大判例

20世紀の現憲法下の裁判例を掲載しています。

広島地方裁判所 昭和37年(ワ)669号 判決 1969年7月11日

原告 株式会社久保田組

右代表者代表取締役 久保田義勇

右訴訟代理人弁護士 早川義彦

右訴訟復代理人弁護士 山本敬是

被告 広島平和祈念像建設会

右代表者会長 前田伊織

右訴訟代理人弁護士 田坂戒三

主文

被告は原告に対し金六〇万円及びこれに対する昭和三七年一二月一二日から支払ずみまで年五分の割合による金員を支払え。

原告その余の請求を棄却する。

訴訟費用はこれを四分し、その三を原告の負担とし、その余を被告の負担とする。

この判決の第一項は仮に執行することができる。

事実

第一、当事者双方の求める裁判

一、原告

(一)  被告は、原告に対し、金二三一万八、四二二円及びこれに対する昭和三七年一二月一二日から支払ずみまで年六分の割合による金員を支払え。

(二)  訴訟費用は被告の負担とする。

(三)  仮執行宣言。

二、被告

(一)  原告の請求を棄却する。

(二)  訴訟費用は原告の負担とする。

≪以下事実省略≫

理由

一、請求原因第一、二項の事実(原、被告の地位、本件工事請負契約の締結)は当事者間に争いがない。

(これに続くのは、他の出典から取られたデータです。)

/-! ## Instructions and events -/

/-- One constructor for each row of spec/opcode_table.json. -/
inductive Instr where
  -- integer and address (R81 to R93)
  | nop
  | iadd (g : Guard) (ty : Ty) (sat : Bool) (d : Reg) (a : Src) (b : SrcB)
  | isub (g : Guard) (ty : Ty) (sat : Bool) (d : Reg) (a : Src) (b : SrcB)
  | imul (g : Guard) (ty : Ty) (sat : Bool) (d : Reg) (a : Src) (b : SrcB)
  | imulh (g : Guard) (ty : Ty) (d : Reg) (a : Src) (b : SrcB)
  | imad (g : Guard) (ty : Ty) (sat : Bool) (d : Reg) (a : Src) (b : SrcB) (c : Src)
  | idiv (g : Guard) (ty : Ty) (d : Reg) (a : Src) (b : SrcB)
  | irem (g : Guard) (ty : Ty) (d : Reg) (a : Src) (b : SrcB)
  | imin (g : Guard) (ty : Ty) (d : Reg) (a : Src) (b : SrcB)
  | imax (g : Guard) (ty : Ty) (d : Reg) (a : Src) (b : SrcB)
  | iabs (g : Guard) (ty : Ty) (sat : Bool) (d : Reg) (a : Src)
  | ineg (g : Guard) (ty : Ty) (sat : Bool) (d : Reg) (a : Src)
  | and (g : Guard) (ty : Ty) (d : Reg) (a : Src) (b : SrcB)
  | or (g : Guard) (ty : Ty) (d : Reg) (a : Src) (b : SrcB)
  | xor (g : Guard) (ty : Ty) (d : Reg) (a : Src) (b : SrcB)
  | not (g : Guard) (ty : Ty) (d : Reg) (a : Src)
  | shl (g : Guard) (ty : Ty) (d : Reg) (a : Src) (b : SrcB)
  | shr (g : Guard) (ty : Ty) (d : Reg) (a : Src) (b : SrcB)
  | sra (g : Guard) (ty : Ty) (d : Reg) (a : Src) (b : SrcB)
  | rot (g : Guard) (ty : Ty) (d : Reg) (a : Src) (b : SrcB)
  | popc (g : Guard) (ty : Ty) (d : Reg) (a : Src)
  | clz (g : Guard) (ty : Ty) (d : Reg) (a : Src)
  | ctz (g : Guard) (ty : Ty) (d : Reg) (a : Src)
  | brev (g : Guard) (ty : Ty) (d : Reg) (a : Src)
  | bfx (g : Guard) (ty : Ty) (d : Reg) (a : Src) (b : SrcB)
  | bfi (g : Guard) (ty : Ty) (d : Reg) (a : Src) (b : SrcB) (c : Src)
  | icmp (g : Guard) (cc : ICond) (ty : Ty) (qd : PredReg) (a : Src) (b : SrcB)
  | sel (g : Guard) (ty : Ty) (d : Reg) (a : Src) (b : SrcB) (qk : PredReg)
  | mov (g : Guard) (ty : Ty) (d : Reg) (a : Src)
  | movi (g : Guard) (ty : Ty) (d : Reg) (x : Word)
  | lea (g : Guard) (ty : Ty) (k : BitVec 3) (d : Reg) (a : Src) (b : Src) (off : Word)
  -- float (R94 to R103)
  | fadd (g : Guard) (ty : Ty) (rm : RmField) (sat : Bool) (d : Reg) (a : Src) (b : SrcB)
  | fsub (g : Guard) (ty : Ty) (rm : RmField) (sat : Bool) (d : Reg) (a : Src) (b : SrcB)
  | fmul (g : Guard) (ty : Ty) (rm : RmField) (sat : Bool) (d : Reg) (a : Src) (b : SrcB)
  | fma (g : Guard) (ty : Ty) (rm : RmField) (sat : Bool) (d : Reg) (a : Src) (b : SrcB) (c : Src)
  | fmin (g : Guard) (ty : Ty) (d : Reg) (a : Src) (b : SrcB)
  | fmax (g : Guard) (ty : Ty) (d : Reg) (a : Src) (b : SrcB)
  | fabs (g : Guard) (ty : Ty) (d : Reg) (a : Src)
  | fneg (g : Guard) (ty : Ty) (d : Reg) (a : Src)
  | fcmp (g : Guard) (cc : FCond) (ty : Ty) (qd : PredReg) (a : Src) (b : SrcB)
  | fclass (g : Guard) (ty : Ty) (d : Reg) (a : Src)
  | fsqrt (g : Guard) (ty : Ty) (rm : RmField) (sat : Bool) (d : Reg) (a : Src)
  | frcp (g : Guard) (ty : Ty) (rm : RmField) (sat : Bool) (d : Reg) (a : Src)
  | fdiv (g : Guard) (ty : Ty) (rm : RmField) (sat : Bool) (d : Reg) (a : Src) (b : SrcB)
  | frsq (g : Guard) (ty : Ty) (rm : RmField) (sat : Bool) (d : Reg) (a : Src)
  | fexp2 (g : Guard) (ty : Ty) (rm : RmField) (sat : Bool) (d : Reg) (a : Src)
  | flog2 (g : Guard) (ty : Ty) (rm : RmField) (sat : Bool) (d : Reg) (a : Src)
  | fsinpi (g : Guard) (ty : Ty) (rm : RmField) (sat : Bool) (d : Reg) (a : Src)
  | fcospi (g : Guard) (ty : Ty) (rm : RmField) (sat : Bool) (d : Reg) (a : Src)
  | fscale (g : Guard) (ty : Ty) (rm : RmField) (sat : Bool) (d : Reg) (a : Src) (b : SrcB)
  | fexpo (g : Guard) (ty : Ty) (d : Reg) (a : Src)
  | fround (g : Guard) (ty : Ty) (rm : RmField) (d : Reg) (a : Src)
  | froundExact (g : Guard) (ty : Ty) (rm : RmField) (d : Reg) (a : Src)
  -- conversion (R104 to R106)
  | cvt (g : Guard) (ty sty : Ty) (rm : RmField) (sat : Bool) (d : Reg) (a : Src)
  | pack (g : Guard) (ty : Ty) (rm : RmField) (sat : Bool) (d : Reg) (a b : Src)
  | unpack (g : Guard) (ty : Ty) (d : Reg) (a : Src)
  -- cross-lane (R257 to R265)
  | setw (g : Guard) (width : Word)
  | shfl (g : Guard) (mode : ShflMode) (ty : Ty) (d : Reg) (a : Src) (b : SrcB)
  | vote (g : Guard) (mode : VoteMode) (qd qa : PredReg)
  | voteBallot (g : Guard) (d : Reg) (qa : PredReg) (w : BitVec 2)
  | redux (g : Guard) (op : RedOp) (ty : Ty) (rm : RmField) (d : Reg) (a : Src)
  | scanx (g : Guard) (op : RedOp) (excl : Bool) (ty : Ty) (rm : RmField) (d : Reg) (a : Src)
  | bcast (g : Guard) (mode : BcastMode) (ty : Ty) (d : Reg) (a : Src)
  | matchLanes (g : Guard) (mode : MatchMode) (ty : Ty) (d : Reg) (a : Src)
  | lanes (g : Guard) (mode : LanesMode) (d : Reg)
  -- memory and atomics (R173 to R190)
  | ld (g : Guard) (sx : Bool) (size : Size) (acq : Bool) (scope : Scope) (feq : LdFeq) (d : Reg) (m : MemRef)
  | st (g : Guard) (size : Size) (rel : Bool) (scope : Scope) (feq : StFeq) (m : MemRef) (b : Src)
  | pf (g : Guard) (level : PfLevel) (base : Src) (off : Word)
  | fence (g : Guard) (ord : MemOrd) (scope : Scope)
  | ifence (g : Guard) (scope : Scope)
  | cflushWb (g : Guard) (base : Src) (off : Word)
  | cflushInv (g : Guard) (base : Src) (off : Word)
  | cflushMem (g : Guard) (base : Src) (off : Word)
  | lsub (g : Guard) (qd : PredReg) (base : Src) (off : Word)
  | lunsub (g : Guard) (base : Src) (off : Word)
  | atom (g : Guard) (op : AtomOp) (ty : Ty) (ord : MemOrd) (scope : Scope) (d : Reg) (m : MemRef) (b : Src)
  | cas (g : Guard) (ty : Ty) (ord : MemOrd) (scope : Scope) (d : Reg) (m : MemRef) (b c : Src)
  | red (g : Guard) (op : AtomOp) (ty : Ty) (rel : Bool) (scope : Scope) (m : MemRef) (b : Src)
  -- synchronisation (R266 to R271)
  | barinit (g : Guard) (scope : Scope) (m : MemRef) (b : Src)
  | arrive (g : Guard) (scope : Scope) (d : Reg) (m : MemRef)
  | barwait (g : Guard) (scope : Scope) (m : MemRef) (b : Src)
  | dqinit (g : Guard) (scope : Scope) (base : Src) (off : Word) (b c : Src)
  | dqpush (g : Guard) (scope : Scope) (qd : PredReg) (base : Src) (off : Word) (b : Src)
  | dqpop (g : Guard) (scope : Scope) (d : Reg) (qd : PredReg) (base : Src) (off : Word)
  | dqsteal (g : Guard) (scope : Scope) (d : Reg) (qd : PredReg) (base : Src) (off : Word)
  | waitaddr (g : Guard) (size : Size) (acq : Bool) (scope : Scope) (d : Reg) (m : MemRef) (b c : Src)
  -- Ladle and collectives (R191 to R206)
  | cp (g : Guard) (fill dig : Bool) (swz : BitVec 3) (dsp ssp : Space) (d : Reg) (a b c : Src)
      (doff soff : BitVec 16)
  | cpq (g : Guard) (d : Reg) (a : Src)
  | cpwait (g : Guard) (a : Src)
  | coll (g : Guard) (base : Src) (off : Word)
  | collwait (g : Guard) (base : Src) (off : Word)
  -- Crucible (R121 to R139)
  | mload (g : Guard) (fmt : Fmt) (ks : KStep) (qt : Bool) (cru : BitVec 1) (a : Src) (off : BitVec 16) (pr : BitVec 8)
  | mflip (g : Guard) (cru : BitVec 1)
  | mbegin (g : Guard) (fmt : Fmt) (cru : BitVec 1) (sla : BitVec 8)
  | mstream (g : Guard) (fmt : Fmt) (ks : KStep) (qt : Bool) (cru : BitVec 1) (a : Src) (off : BitVec 16) (pr : BitVec 8)
  | mend (g : Guard) (cru : BitVec 1)
  | mzero (g : Guard) (sla : BitVec 8)
  | minit (g : Guard) (a : Src) (off : BitVec 16) (sla : BitVec 8)
  | mdrain (g : Guard) (ofmt : OFmt) (drm : RmField) (dsat fill : Bool) (a : Src) (off : BitVec 16) (sla : BitVec 8)
  | mscale (g : Guard) (zs : Bool) (a b : Src) (off : BitVec 16) (slb sla : BitVec 8)
  | mstat (g : Guard) (d : Reg) (sla : BitVec 8)
  | qtile (g : Guard) (fmt : Fmt) (ks : KStep) (fill : Bool) (a b : Src) (off : BitVec 16)
  -- allowance (R282, R283)
  | alw (g : Guard) (rsp : Bool) (d : Reg) (a : Src)
  | alwq (g : Guard) (rsp : Bool) (qd : PredReg) (a : Src) (n : BitVec 24)
  | alwwait (g : Guard) (rsp : Bool) (a : Src) (n : BitVec 24)
  -- control (R249 to R256)
  | bra (g : Guard) (imm : Word)
  | brx (g : Guard) (a : Src)
  | call (g : Guard) (imm : Word)
  | callR (g : Guard) (a : Src)
  | ret (g : Guard)
  | joinSeg (g : Guard)
  | joinTask (g : Guard)
  | joinM (g : Guard) (a : Src) (base : BitVec 10)
  | exit (g : Guard)
  | yield (g : Guard)
  | launch (g : Guard) (base : Src) (off : Word)
  | ctlrd (g : Guard) (d : Reg) (creg : BitVec 12)
  | ctlwr (g : Guard) (creg : BitVec 12) (a : Src)
  | ctlwrImm (g : Guard) (creg : BitVec 12) (n : BitVec 20)
  -- trap-raising (R343, R347)
  | sys (g : Guard) (n : BitVec 16)
  | brk (g : Guard) (n : BitVec 8)
  | trap (g : Guard) (n : BitVec 8) (a : Src)
  | trapSret (g : Guard)
  -- privileged (R312 to R329)
  | rfe (g : Guard)
  | tlbinv (g : Guard) (sel : TlbSel)
  | ctxsave (g : Guard) (d : Reg) (a b : Src)
  | ctxload (g : Guard) (d : Reg) (a : Src)
  | kload (g : Guard) (d : Reg) (a : Src)
  | kclr (g : Guard) (d : Reg) (a : Src)
  | riserpop (g : Guard) (d : Reg) (a : Src)
  | resumeRetry (g : Guard) (d : Reg) (a : Src)
  | resumeSkip (g : Guard) (d : Reg) (a : Src)
  | resumeSys (g : Guard) (d : Reg) (a b : Src)
  | resumeSetv (g : Guard) (d : Reg) (a b : Src) (n : Reg)
  | sigpost (g : Guard) (d : Reg) (a b : Src)
  | planset (g : Guard) (d : Reg) (a : Src)
  | plancommit (g : Guard) (d : Reg)
  | biassetTodev (g : Guard) (d : Reg) (a : Src)
  | biassetTohost (g : Guard) (d : Reg) (a : Src)
  | halt (g : Guard)
  -- events of cores, engines and memory
  | lineArrival (core pa : Nat)
  | waitCountPromotion (t : ThreadRef)
  | yieldExpiry (t : ThreadRef)
  | loadDataArrival (t : ThreadRef) (k : Nat)
  | storeLeavesQueue (t : ThreadRef)
  | atomicAtHome (t : ThreadRef)
  | failureAfterIssue (t : ThreadRef)
  | peerFaultStop (t : ThreadRef)
  | signalDelivery (t : ThreadRef)
  | copyGranuleWrite (core id : Nat)
  | copyPageTranslate (core id : Nat)
  | copyFaultReport (t : ThreadRef)
  | copyComplete (core id : Nat)
  | collectiveComplete (k : Nat) (inputs : List (Nat × List Byte × List Nat))
  | collectiveFail (k : Nat) (fcode : Byte)
  | kstepComplete (core cru : Nat)
  | crucibleClaim (core cru : Nat)
  | crossLaneComplete (core place : Nat) (pc : DWord) (base : Nat)
  | joinRelease (core place : Nat) (pc : DWord)
  | waitaddrWake (t : ThreadRef)
  | waitaddrTimeout (t : ThreadRef)
  | spuriousWake (t : ThreadRef)
  | subscriptionPush (core pa : Nat) (line : List Byte)
  -- events of the fabric
  | creditReturn (dev : Nat)
  | responseArrival (tag : Nat) (answer : PeerAnswer)
  | read (src off size : Nat)
  | write (src off : Nat) (bytes : List (Option Byte)) (marks : BitVec 4)
  | atomicFetching (src off : Nat) (op : PeerAtom)
  | atomicNonFetching (src off : Nat) (op : PeerAtom)
  | floatAtomic (src off : Nat) (op : FloatAtom) (operand : Word)
  | flitReceive (src lane seq : Nat) (payload : FlitBody)
  | flitResend (plane slot : Nat)
  | laneDown (plane slot : Nat) (receive : Bool)
  | planResponseBound
  | relock (locked : List LaneRep) (late : List Nat)
  | relockHandshake (peer : Nat) (locked : List LaneRep)
  -- events of launches
  | doorbell (q : Nat)
  | priorityAging (k : Nat)
  | launchDispatch (k : Nat)
  | taskDispatch (core : Nat)
  | taskRetire (core place : Nat)
  | launchPreempt (value : DWord)
  | preemptComplete
  -- events of the Caster group and machine checks
  | casterStart (core cause : Nat)
  | machineCheck (core : Nat) (sub : Byte) (w1 w2 : DWord)
  -- events of host coherence, pages and translation
  | biasctlToHost (page : Nat)
  | biasctlToDevice (page : Nat)
  | biasFlipComplete (page : Nat)
  | hostMemRead (off size : Nat)
  | hostMemWrite (off : Nat) (bytes : List Byte)
  | hostSnoop (pa : Nat) (data : Option (List Byte))
  | pageSlotChange (page slot : Nat)
  | evictMark (page : Nat)
  | evictUnmark (page : Nat)
  | evictMarkComplete
  | shootdownPost (value : DWord)
  | shootdownComplete
  | imsicInvalidateAll
  | imsicProcessQueue
  -- events of device registers
  | devcfgWrite (value : DWord)
  | casterldGo (value : DWord)
  | hevtRead
  | cntctlWrite (value : DWord)
  | registerWrite (off : Nat) (value : DWord)
  -- events of counters, power, boot, management and test access
  | counterTick
  | timeBeacon (tick : DWord)
  | beaconTimeout
  | throttleStepDown
  | throttleStepUp
  | thermalTrip
  | powerUp (order : List Nat)
  | powerDown (order : List Nat)
  | deviceReset (facts : BootFacts)
  | firmwareUpdate (image : Nat) (valid : Bool)
  | keyDelivery (slot : Nat) (key : BitVec 256) (inSession : Bool)
  | spdmRequest (request : List Byte)
  | mctpControl (message : List Byte)
  | vendorRead (item : VendorItem)
  | healthRecordClear
  | bypass
  | idcode
  | samplePreload
  | extest
  -- events of errors and health
  | correctedError (site : ErrSite)
  | uncorrectableError (site : ErrSite)
  | patrolScrub (pa : Nat) (corrected : Bool)
  | healthCountHalving
  | signalRequest (core : Nat)
  | pageSlotChangeComplete
  | crucibleInstructionComplete (core : Nat)
  | l1LineEviction (core pa : Nat)
  | writeBackComplete (core pa : Nat)
  | hostWriteComplete (core pa : Nat)
  | backInvalidateResponse (page line : Nat) (data : Option (List Byte))
  deriving DecidableEq, Repr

二、ところで、被告は本件工事請負契約が昭和三五年一〇月末頃原告の債務不履行によって解除された旨主張するのに反し原告は右契約解除の事実を認めながら、これは注文者たる被告の都合による解除であると抗争するので、まづこの点について判断するに、≪証拠省略≫に徴すると、次の各事実を認めることができる。

(一)  原告は本件請負工事契約締結後直ちに東京在住の彫刻家柳原義達氏に金一〇〇万円で立像の彫刻製作を依頼するとともに訴外建築士河内義就の設計監督のもとに本件工事に着工し、河床工事、護岸化粧工事等の諸工事を進めていたものであるが、昭和三四年六月二九日被告建設会の代表者で同会の会長である前田伊織が平和記念会館に本件工事請負者である原告会社の代表取締役久保田義勇や同工事の設計監督者である河内義就をはじめN・H・Kその他の報導関係者を招き、その関係者が同席する席上、平和祈念像を等身大のコンクリート像から身丈約三メートルのブロンズ像に変更したい旨の発言をした。

(二)  前田会長の右発言を重くみた原告等工事関係者は、前田会長の希望にそうべく、早速東京在住の彫刻家柳原氏にその旨連絡し、その意向を打診したところ、ブロンズ像の製作のためには原形の製作鋳型作成彫刻等諸工事はすべて東京で行う必要がある上相当の輸送料もかかって製作費が可成り嵩むのみならず、立像の完成も昭和三五年五月下旬頃まで遅れるとの回答をえたので、その旨伝えると共に本件工事代金も約一九〇万円程度の増額を認めて貰い度い旨懇請する一方河内義就の設計指示にしたがい、ブロンズ像建設のため更に河床工事、護岸工事、台座工事等の諸工事を進め、昭和三四年八月四日頃には立像製作を除いて出来高にして約金三二〇万円程度の工事を完成していた。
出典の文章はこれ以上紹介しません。